A newer version of this model is available: MihaiPopa-1/CinnabarLM-4M-Base

CinnabarLM

CinnabarLM is a tiny, 4M-parameter LLM trained for ~33 minutes on a T4 GPU (on Colab)! It's only 16 MB in size!

Why?

Because it's a good idea to make tiny LLMs.
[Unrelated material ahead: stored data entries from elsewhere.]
-- ==== Sys2Proof/Tests/Slice0.lean ====
section
/-! SUPPORT. Tests of the model: commands that cannot reach the part, worked figures of the manual, one small
step of each family, and for every statement with hypotheses a state and operands that meet them. -/

set_option Elab.async false

namespace Sys2Proof.Tests

open Sys2Proof Sys2Proof.Machine

/-! ## Helpers -/

/-- The state after a command. -/
def after (c : Instr) (s : State) : State :=
  match exec c s with
  | .next t => t
  | .fault _ | .refused _ => s

/-- The part right after reset, in another power state. -/
def atPower (p : PowerState) : State :=
  { State.reset with power := { State.reset.power with state := p, intent := p.running } }

/-- A lamp record that stores lamp A's lit flag, and settings that store a resume and a start level. -/
def litBefore (resume level : Nat) : State :=
  let entry := fun lit : Bool => LampEntry.mk 500 3 false false 2 [] lit
  { State.reset with
    nvLamps := some ⟨entry true, entry false⟩
    nvSettings := some
      { Stored.defaults with items := (Stored.defaults.items.set 32 resume).set 5 level } }

/-- The part right after reset, with a lamp changed. -/
def withLamp (f : Lamp → Lamp) (s : State := State.reset) : State := { s with lampA := f s.lampA }

/-- A lamp in a state with its timer running. -/
def inState (st : LampState) (m : Lamp) : Lamp := { m with state := st, called := true, timer := some 5 }

/-- A TECH hold stands. -/
def withTech (s : State) : State := { s with hold := some ⟨.tech, 1, 60000, .control⟩ }

/-- The clock stands at a date and time of day. -/
def withClock (year month day hour minute : Nat) (s : State := State.reset) : State :=
  { s with clock := some ⟨⟨⟨year, month, day⟩, hour, minute, 59⟩, 999⟩ }

/-- A request of a permitted operation, as its owning block takes it. -/
def permitted (s : State) (o : Operation) : State :=
  if o.isActivity .control then (s.evaluate .control o none).2.activity else (s.evaluate .control o none).2

/-- A request is taken as it comes where the queue is empty and the link is free. -/
theorem takes_as_it_comes (s : State) (r : Request) (h : s.control.takes r = some s.control) :
    s.linkTakes .control r s := ⟨s.control, h, rfl⟩

/-- Every request is taken as it comes right after reset. -/
theorem reset_takes (r : Request) : State.reset.linkTakes .control r State.reset :=
  takes_as_it_comes _ r rfl

/-! ## Commands that cannot reach the part -/

theorem test_unknown_kind_of_a_known_kind : (Instr.unknownKind .control 0x20 0 []).wellFormed = false := by
  decide
theorem test_payload_too_long_for_a_frame :
    (Instr.powerOn .control 0 (List.replicate 249 0)).wellFormed = false
      ∧ (Instr.readStatus .control 0 (List.replicate 249 0)).wellFormed = false
      ∧ (Instr.unknownKind .control 0x40 0 (List.replicate 249 0)).wellFormed = false := by
  decide +kernel
theorem test_repeat_of_a_key_that_does_not_repeat : (Instr.keyRepeat .power).wellFormed = false := by decide
theorem test_measurement_out_of_range :
    (Instr.measurement 0 true 4097 100 100).wellFormed = false
      ∧ (Instr.measurement 0 true 100 2161 100).wellFormed = false := by decide
theorem test_measurement_without_sync_is_zero : (Instr.measurement 0 false 1 0 0).wellFormed = false := by
  decide
theorem test_ordinary_commands_are_well_formed :
    (Instr.keyRepeat .keyUp).wellFormed = true ∧ (Instr.powerOn .control 0 []).wellFormed = true
      ∧ (Instr.measurement 0 true 4096 2160 65535).wellFormed = true := by decide
theorem test_no_row_has_bits : decodeTableWord 16 0x5A02 = none := rfl

/-! ## Worked figures of the manual -/

/-- Section 1.6: READ_STATUS with tag 7. -/
theorem test_read_status_frame : frameOf [0x20, 7] = [0x5A, 0x02, 0x20, 0x07, 0xD7] := by decide
/-- Section 1.6: the BUSY reply to it. -/
theorem test_busy_reply_frame :
    (OutFrame.reply ⟨0xA0, 7, .busy, []⟩).bytes = [0x5A, 0x03, 0xA0, 0x07, 0x04, 0x52] := by decide
/-- R74: waits of 10, 20, 40 s, and 40 s again under a cap of 2. -/
theorem test_retry_waits :
    [1, 2, 3, 4].map (fun n => ({ Lamp.fresh with attempts := n, cap := 2 } : Lamp).retryWaitMs)
      = [10000, 20000, 40000, 40000] := by decide
/-- R147: V = +20 and a TL offset of -100 put TL.x at 80. -/
theorem test_keystone_and_offset :
    ({ v := 20, h := 0, tl := ⟨-100, 0⟩, tr := ⟨0, 0⟩, br := ⟨0, 0⟩, bl := ⟨0, 0⟩ } : GeoValues).quad.tl
      = ⟨80, 0⟩ := by decide
/-- R148: the full panel has area permille 1000. -/
theorem test_full_panel_area : fullPanel.area2 = 4608000 ∧ fullPanel.area = 1000 := by decide
/-- R178: 2000-01-01 was a Saturday. -/
theorem test_first_day_is_a_saturday : (Date.mk 2000 1 1).weekday = 5 := by decide
/-- R178: 2024 has a 29 February. -/
theorem test_leap_day : (Date.mk 2024 2 28).next = ⟨2024, 2, 29⟩ ∧ (Date.mk 2024 2 29).next = ⟨2024, 3, 1⟩ := by
  decide
/-- R47: a range whose bounds stand in falling order wraps over the end of the week. -/
theorem test_wrapped_range :
    insideRange 10000 60 10079 = true ∧ insideRange 10000 60 0 = true ∧ insideRange 10000 60 61 = false := by
  decide
/-- R194: a scan multiple goes to the nearest of 1, 2, 4 and 8, and a number into its range. -/
theorem test_setting_forms :
    ([0, 1, 2, 3, 5, 6, 100].map ItemForm.multiple.apply = [1, 1, 2, 4, 4, 8, 8])
      ∧ [0, 5, 99].map (ItemForm.range 1 8).apply = [1, 5, 8] := by decide
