-- ==== Sys2Proof/Machine/Flags.lean ====
section
/-! DEFINITION. What stands where other machines have flags: the outcome label of a step (60_exceptions.md R201). The
block has no condition flags (10_state.md R48); the label is an output, and no register holds it. -/

namespace Sys2Proof.Machine

/-- The spec's code of a label (60_exceptions.md R201). -/
def Label.code : Label → Nat
  | .none => 0
  | .ignored => 1
  | .progress => 2
  | .abortWindow => 3
  | .abortParity => 4
  | .complete => 5
  | .completeSilent => 6

/-- The label marks a framing error (60_exceptions.md R201, codes 3 and 4). -/
def Label.isAbort : Label → Bool
  | .abortWindow => true
  | .abortParity => true
  | _ => false

/-- The step takes no effect beyond its label: every other output is none or 0 (10_state.md R51). -/
def label (c : Label) (s : State) : State := { s with out := { outcome := c } }

end Sys2Proof.Machine
end

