-- ==== Sys2Proof/Syntax.lean ====
section
/-! DEFINITION. The nine operations (00_scope.md R3; 30_encoding.md R81), one constructor per row of
spec/opcode_table.json, with the operands of rules R82 to R87 at the widths of their fields. -/

namespace Sys2Proof

/-- One operation of the block (30_encoding.md R81). -/
inductive Instr where
  /-- `EDGE width, pol` (R82): one edge event. -/
  | edge (width : Micros) (pol : Polarity)
  /-- `TICK` (R83): one expiry of the recurring timer. -/
  | tick
  /-- `INIT` (R83): arm reception. -/
  | init
  /-- `REGS present` (R84): register or remove the Simple handler. -/
  | regs (present : Bool)
  /-- `REGA present` (R84): register or remove the Advanced handler. -/
  | rega (present : Bool)
  /-- `REGB present` (R84): register or remove the BBSB2011 handler. -/
  | regb (present : Bool)
  /-- `SENDS snd, rcp, on` (R85): send a Simple frame. -/
  | sends (snd : BitVec 4) (rcp : BitVec 4) (on : Bool)
  /-- `SENDA snd, rcp, cmd, grp` (R86): send an Advanced frame. -/
  | senda (snd : BitVec 26) (rcp : BitVec 4) (cmd : Bool) (grp : Bool)
  /-- `SENDB snd, rcp, on, grp` (R87): send a BBSB2011 frame. -/
  | sendb (snd : BitVec 16) (rcp : BitVec 3) (on : Bool) (grp : Bool)
deriving DecidableEq, Repr

end Sys2Proof
end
Some people already did with MicroLM, Spark 4 5M and Tenete 8M, but not myself!

Model Configurations

Parameter Value
Tokenizer Custom BPE tokenizer
Vocabulary Size 4096 tokens
Batch Size 64
Context Window 256 tokens
n_embed 192
n_head 8
n_layer 6
Dropout 0.1

Training Configurations

Hyperparameter Value
max_iters 10000
eval_interval 500
learning_rate 6e-4
min_lr 6e-5
warmup_iters 500
weight_decay 0.1
beta1, beta2 0.9, 0.95

Limitations

  • Not Instruction-Tuned: It's only a base model, so it only completes text.
  • English-Only: It's trained on English data (FineWeb), it's NOT multilingual.
  • Not a Standard Model: It's NOT a Qwen/Llama/GPT model. Standard Transformers can't recognize this!
  • Preview: This is a preview version, it generates gibberish often. CinnabarLM 1 will solve this with Llama.

Some other details

  • It's trained on 80 million tokens of FineWeb (CC-MAIN-2025-26 snapshot), and the knowledge cutoff is June 2025.
  • The name "CinnabarLM" that I picked was made by combining "Cinnabar" (the new block from the Chaos Cubed drop in Minecraft) + "LM" (Language Model)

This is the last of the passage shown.